# Platform IAM Model v1

## Purpose

Define the platform IAM model in terms of:

1. what the platform already implements,
2. what should be treated as the canonical long-term model,
3. what must still be built or modified to avoid hardening the wrong assumptions.

This document is intentionally not a Keycloak design doc. In GPUaaS, Keycloak is an authentication and federation component, not the authoritative product IAM model.

## Core Design Rule

Model IAM in three dimensions:

1. resource hierarchy
2. subject model
3. scoped role bindings over capability bundles

Do not start from a large catalog of named roles. Default roles are product bundles built on top of capability families.

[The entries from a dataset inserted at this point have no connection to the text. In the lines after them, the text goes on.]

/-- A step is abandoned: its reserved leaves return to FREE, its surviving rows stay QUEUED, its scenes will not run again, and DIG_PLAY shows its
run as incomplete (R257, R294, R303, R388, R389). -/
def abandonStep (st : Step) (s : State) : State :=
  let s := setDigPlay st.play
    { digest := s.runDigest st.play st.no, run := BitVec.ofNat 32 st.no, complete := false, invalid := false } s
  let s := requeueRows st (freeReserved st.play (st.rows.flatMap Row.reserved) s)
  let mine := fun (i : Inst) => decide (i.key.play = st.play ∧ i.key.run = st.no ∧ i.kind = 2 ∧ i.st ≠ .committed)
  let s := { s with
    cog := { s.cog with steps := s.cog.steps.filter fun x => !(decide (x.play = st.play) && decide (x.no = st.no)) }
    sched := { s.sched with insts := lmod (fun i => mine i) (fun i => { i with st := .abandoned, units := [] }) s.sched.insts } }
  forgetValues (fun v => decide (v.play = st.play) && decide (v.run = st.no) && decide (s.tensorKind v.play v.tensor ≤ 1)) s

/-- A row's session is closed. -/
def State.rowClosed (s : State) (r : Row) : Bool := (s.session? r.handle).isNone

/-- A step whose sessions are all closed is abandoned once none of its scenes runs (R303; DESIGN CHOICE, assumption 21). -/
def settleStep (play no : Nat) (s : State) : State :=
  match s.cog.steps.find? fun st => st.play = play ∧ st.no = no with
  | none => s
  | some st =>
    if st.rows.all (fun r => s.rowClosed r) && !((s.stepInsts st).any fun i => decide (i.st = .running)) then abandonStep st s
    else s

/-- Steps that hold a row of a handle. -/
def settleSteps (h : W32) (s : State) : State :=
  (s.cog.steps.filter fun st => st.rows.any fun r => decide (r.handle = h)).foldl (fun s st => settleStep st.play st.no s) s

/-- Close a session (R208). -/
def closeSession (x : Session) (s : State) : State :=
  let s := dropRows x.handle s
  let s := decLeaves x.play x.leaves
    (modSession x.slot (fun y => { y with st := .closed, leaves := [], prompt := none, held := [], decoding := none }) s)
  settleSteps x.handle s

/-- Release a keep (R207). -/
def releaseKeep (k : Keep) (s : State) : State :=
  decLeaves k.play k.leaves (setKeep { k with live := false, leaves := [] } s)

/-! ### Opens, keeps and inputs -/

/-- The open record of R437. -/
structure OpenRec where
  play : Nat
  release : Bool
  fromKeep : Bool
  seed : W64
  parent : W32
  pre : Nat
  maxNew : Nat
  stops : List W32
deriving DecidableEq, Repr

def readOpen (p : List Byte) : OpenRec :=
  { play := u8 p 0, release := decide (u8 p 1 % 2 = 1), fromKeep := decide (u8 p 1 / 2 % 2 = 1)
    seed := BitVec.ofNat 64 (u64 p 4), parent := BitVec.ofNat 32 (u32 p 12), pre := u32 p 16, maxNew := u32 p 20
    stops := f32list p 28 (u16 p 24) }

/-- R470 on an open record. -/
def openOk (s : State) (p : List Byte) : Bool :=
  decide (60 ≤ p.length) && decide (u8 p 1 ≤ 3) && zeros p 2 4 && zeros p 26 28 && decide (u16 p 24 ≤ 8) &&
    zeros p (28 + 4 * u16 p 24) 60 && decide (u32 p 12 ≠ 0 ∨ u32 p 16 = 0) &&
    decide (((s.play? (u8 p 0)).map Play.kind) = some 2)

/-- What a parent or keep lends: its play, leaves and length (DEDUCED, assumption 89). -/
def State.parentOf (s : State) (o : OpenRec) : Option (Nat × List Nat × Nat) :=
  if o.fromKeep then (s.keep? o.parent).map fun k => (k.play, k.leaves, k.len)
  else (s.session? o.parent).map fun x => (x.play, x.leaves, x.committed)

/-- Leaves that hold a number of positions. -/
def leavesFor (n : Nat) : Nat := (n + 15) / 16

/-- Take a slot and its next generation (R202, R206, R290). -/
def openSlot (o : OpenRec) (leaves : List Nat) (slot : Nat) (s : State) : Session × State :=
  let gen := nextGen (((s.cog.sess.find? fun x => x.slot = slot).map Session.gen).getD 0)
  let x : Session :=
    { slot := slot, gen := gen, st := .idle, play := o.play, seed := o.seed, committed := o.pre, leaves := leaves
      prompt := none, held := [], release := o.release, maxNew := o.maxNew, stops := o.stops, drawn := 0, decoding := none
      lastDraw := none, ord := 0, full := false }
  (x, { incLeaves o.play leaves (setSession x s) with accts := s.accts.filter fun a => a.client != slot })

/-- SESSION_OPEN's outcome: a status, the new handle, the state (R205, R206). -/
def openSession (o : OpenRec) (s : State) : Nat × W32 × State :=
  let src := if o.parent = 0 then some (o.play, [], 0) else s.parentOf o
  let bad := match src with
    | none => true
    | some (pl, _, len) => decide (o.parent ≠ 0) && (decide (pl ≠ o.play) || decide (o.pre = 0) || decide (len < o.pre))
  if bad then (stInvalid, 0, logEvent 0x0C05 idStage 0 s)
  else
    let take := ((src.map fun e => e.2.1).getD []).take (leavesFor o.pre)
    match s.freeSlot with
    | none => (stResource, 0, logEvent 0x0C04 idStage 0 s)
    | some slot =>
      if storeSize < s.storeUsed + take.length then (stResource, 0, logEvent 0x0C04 idStage 0 s)
      else
        let (x, s) := openSlot o take slot s
        (stOk, x.handle, s)

/-- KEEP_CREATE's outcome (R207). -/
def createKeep (x : Session) (n : Nat) (s : State) : Nat × W32 × State :=
  if n = 0 ∨ x.committed < n then (stInvalid, 0, s)
  else
    let take := x.leaves.take (leavesFor n)
    match s.freeKeep with
    | none => (stResource, 0, logEvent 0x0C07 idStage 0 s)
    | some slot =>
      if storeSize < s.storeUsed + take.length then (stResource, 0, logEvent 0x0C07 idStage 0 s)
      else
        let gen := nextKeepGen (((s.cog.keeps.find? fun k => k.slot = slot).map Keep.gen).getD 0)
        let k : Keep := { slot := slot, gen := gen, live := true, play := x.play, leaves := take, len := n }
        (stOk, k.id, incLeaves x.play take (setKeep k s))

/-- Bytes per token of each kind-1 tensor after the sixth (R210, R437). -/
def State.extraRows (s : State) (play : Nat) : List Nat :=
  match s.play? play with
  | none => []
  | some p => ((p.tensors.filter fun t => t.kind = 1).drop 6).map fun t => t.size / max ((t.dims.head?).getD 1) 1

/-- Length of an input record with `n` tokens. -/
def inputLength (rows : List Nat) (n : Nat) : Nat := 8 + 4 * n + (rows.map fun r => padTo 4 (n * r)).sum

/-- The rows of each further tensor, in tensor order. -/
def readExtra (n : Nat) : List Nat → List Byte → List (List Byte)
  | [], _ => []
  | r :: rs, bs => bs.take (n * r) :: readExtra n rs (bs.drop (padTo 4 (n * r)))

def readInput (rows : List Nat) (p : List Byte) : Input :=
  let n := u32 p 0
  { tokens := f32list p 8 n, extra := readExtra n rows (p.drop (8 + 4 * n)), draw := decide (u32 p 4 % 2 = 1) }

/-- R470 on an input record. -/
def inputOk (rows : List Nat) (p : List Byte) : Bool :=
  decide (8 ≤ p.length) && decide (u32 p 0 ≠ 0) && decide (u32 p 4 ≤ 1) && decide (inputLength rows (u32 p 0) ≤ p.length)

/-- SESSION_INPUT's outcome (R213, R439). -/
def acceptInput (x : Session) (i : Input) (s : State) : Nat × State :=
  let total := x.committed + x.pending + (x.held.map fun h => h.tokens.length).sum + i.tokens.length
  if x.full ∨ (s.limits x.play).pmax < total then (stLimit, s)
  else if x.st = .idle then
    (stOk, ready x.slot (modSession x.slot (fun x => { x with prompt := some i, drawn := 0 }) s))
  else if 4 ≤ x.held.length then (stBusy, s)
  else (stOk, modSession x.slot (fun x => { x with held := x.held ++ [i] }) s)

/-- ABORT's outcome (R306): held inputs are dropped with the pending one (DEDUCED, assumption 22). -/
def abortSession (x : Session) (p : Nat) (s : State) : Nat × State :=
  let q := x.nextDraw
  if p < q then (stCommitted, logEvent 0x0611 idStage (x.slot % 256) s)
  else if q < p then (stInvalid, s)
  else
    let s := modSession x.slot (fun x => { x with st := .idle, prompt := none, held := [], decoding := none }) (dropRows x.handle s)
    (stOk, logEvent 0x0610 idStage (x.slot % 256) s)

/-! ### Forming a step (R209 to R215) -/

/-- A step being formed: its rows so far in order of readiness, their tokens, whether the pool ran short, the first row left out. -/
structure Forming where
  rows : List Row
  used : Nat
  short : Bool
  left : Option Nat
deriving DecidableEq, Repr

/-- The next tokens of a session and their further rows; a decoded token has no host data, which the spec leaves open, and a session's data does
not depend on what shares its steps (R221; DESIGN CHOICE, assumption 9). -/
def rowTokens (x : Session) (count : Nat) (rows : List Nat) : List W32 × List (List Byte) :=
  match x.decoding with
  | some t => ([t], rows.zipIdx.map fun r => (List.range r.1).map fun k => Config.tokenData x.seed x.committed ((rows.take r.2).sum + k))
  | none =>
    match x.prompt with
    | some i => (i.tokens.take count, ((i.extra.zip rows).map fun e => e.1.take (count * e.2)))
    | none => ([], [])

/-- The row draws: decoding, or at the end of a prompt with DRAW (R211, R439). -/
def rowDraws (x : Session) (count : Nat) : Bool :=
  match x.decoding with
  | some _ => true
  | none => match x.prompt with
    | some i => i.draw && decide (count = i.tokens.length)
    | none => false

/-- The leaf a row copies on write (R215). -/
def State.copySource (s : State) (x : Session) : Option Nat :=
  if x.committed % 16 = 0 then none
  else
    match x.leaves[x.committed / 16]? with
    | none => none
    | some n =>
      match s.leaf? x.play n with
      | some l => if l.st = .live ∧ l.count = 1#16 then none else some n
      | none => some n

/-- One session joins the step, never past Pmax positions (R213), or is left out: also where its list would take the leaf-list store past its
size (R207; DESIGN CHOICE, assumption 151). -/
def formRow (lim : Limits) (x : Session) (f : Forming) (s : State) : Forming × State :=
  let count := min x.pending (min lim.c (min (lim.tmax - f.used) (lim.pmax - x.committed)))
  if count = 0 ∨ lim.bmax ≤ f.rows.length then (f, s)
  else
    let copy := s.copySource x
    let fresh := leavesFor (x.committed + count) - x.leaves.length
    let need := fresh + (if copy.isSome then 1 else 0)
    if 0 < need ∧ (f.short = true ∨ s.lcap x.play < (s.usedLeaves x.play).length + need ∨ storeSize < s.storeUsed + s.rowsDue f.rows + fresh) then
      ({ f with short := true, left := some (f.left.getD x.slot) }, s)
    else
      let (rs, s) := reserveLeaves x.play need s
      let base := match copy, rs with
        | some _, c :: _ => x.leaves.set (x.committed / 16) c
        | _, _ => x.leaves
      let new := if copy.isSome then rs.drop 1 else rs
      let rows := s.extraRows x.play
      let (toks, extra) := rowTokens x count rows
      let r : Row :=
        { handle := x.handle, slot := x.slot, start := x.committed, count := count, tokens := toks, extra := extra
          map := base ++ new, copySrc := copy, reserved := rs, draws := rowDraws x count, dropped := false }
      ({ f with rows := r :: f.rows, used := f.used + count }, s)

def formRows (lim : Limits) : List Session → Forming → State → Forming × State
  | [], f, s => (f, s)
  | x :: xs, f, s =>
    let (f, s) := formRow lim x f s
    formRows lim xs f s

/-- QUEUED sessions of a play in order of readiness (R209). -/
def State.queued (s : State) (play : Nat) : List Session :=
  sortBy Session.ord (s.cog.sess.filter fun x => decide (x.play = play) && decide (x.st = .queued) && !x.full)

/-! #### Step inputs (R210, R211) -/

/-- A length-table row, given its map and token offsets (DEDUCED, assumption 40). -/
def Row.image (r : Row) (mapOff tokOff : Nat) : List Byte :=
  natLe 4 r.handle.toNat ++ natLe 4 r.start ++ natLe 4 r.count ++ natLe 4 mapOff ++ natLe 4 tokOff ++ natLe 4 r.map.length ++
    natLe 4 (match r.copySrc with
      | some c => c
      | none => 0xFFFFFFFF) ++ natLe 4 (r.start % 16 + (if r.draws then 256 else 0))

/-- A padding row: zero but for −1 in column 6. -/
def padRow : List Byte := List.replicate 24 0 ++ natLe 4 0xFFFFFFFF ++ [0, 0, 0, 0]

def tableRows : List Row → Nat → Nat → List Byte
  | [], _, _ => []
  | r :: rs, m, t => r.image m t ++ tableRows rs (m + r.map.length) (t + r.count)

/-- The images of a play's kind-1 tensors for a step; of the leaf map only the entries the length table names. -/
def stepImages (s : State) (lim : Limits) (rows : List Row) : List (List Byte) :=
  let seeds := rows.flatMap fun r => natLe 8 (((s.cog.sess.find? fun x => x.slot = r.slot).map fun x => x.seed.toNat).getD 0)
  let extra := (List.range ((rows.map fun r => r.extra.length).foldl max 0)).map fun k => rows.flatMap fun r => r.extra.getD k []
  [ padBytes (4 * lim.tmax) (rows.flatMap fun r => r.tokens.flatMap fun w => natLe 4 w.toNat),
    tableRows rows 0 0 ++ (List.replicate (lim.bmax - rows.length) padRow).flatten,
    rows.flatMap fun r => r.map.flatMap fun n => natLe 4 n,
    padBytes (4 * lim.tmax) (rows.flatMap fun r => (List.range r.count).flatMap fun k => natLe 4 (r.start + k)),
    padBytes (8 * lim.bmax) seeds,
    padBytes (4 * lim.bmax) (rows.flatMap fun r => natLe 4 (r.start + r.count)) ] ++ extra

end Sys2Proof.Machine
end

## Boundary: What Keycloak Does vs What Platform IAM Owns

### Keycloak in current GPUaaS

Keycloak is currently responsible for:

1. OIDC login and auth-code exchange
2. refresh-token exchange
3. logout / token revocation
4. JWT issuance for browser/API sessions
5. JWKS publication for token validation
6. identity federation entry point for OIDC/SAML-style flows
7. human MFA enrollment and enforcement when MFA is enabled in the
   authentication flow

Keycloak is not the authoritative source for:

1. tenant/project membership
2. tenant/project/platform scoped role bindings
3. service-account ownership and platform authorization
4. scoped audit visibility
5. project/tenant governance semantics
6. service-account/API-key authorization or rotation policy

The platform database is the product IAM authority.

MFA boundary:

1. Keycloak verifies human factors such as TOTP and WebAuthn/passkeys.
2. GPUaaS exposes MFA posture and effective requirement through the existing
   V3 account security read model at `GET /api/v1/v3/account/security`.
3. The product UI extends the existing `/account/security` surface; it must not
   collect MFA secrets or create a parallel MFA page.
4. Sensitive-operation MFA gates may use token/session claims such as `amr` or
   `acr` only after the Keycloak realm proves those claims are reliable.
5. Service accounts and API keys are not MFA subjects.

## Canonical Objects

### 1. Principals

Canonical product actors.

Principal types:

1. `human`
2. `service_account`
3. `group`

Future:

1. external group references
2. workload identities if they become first-class beyond service accounts

### 2. External Identity Bindings

Authentication anchors attached to principals.

Examples:

1. OIDC issuer + subject
2. local password credential
3. tenant federation provider binding

These are authn bindings, not authorization truth.

### 3. Memberships

Memberships place a principal into tenant/project scope.

Current conceptual model:

1. tenant membership
2. project membership

Memberships are the current authorization root for tenant/project access.

### 4. Role Bindings

Role bindings attach a subject to a role bundle at a scope.

Scope hierarchy:

1. `platform`
2. `tenant`
3. `project`

### 5. Role Bundles / Capability Sets

Roles should be treated as named bundles over capabilities, not the base model.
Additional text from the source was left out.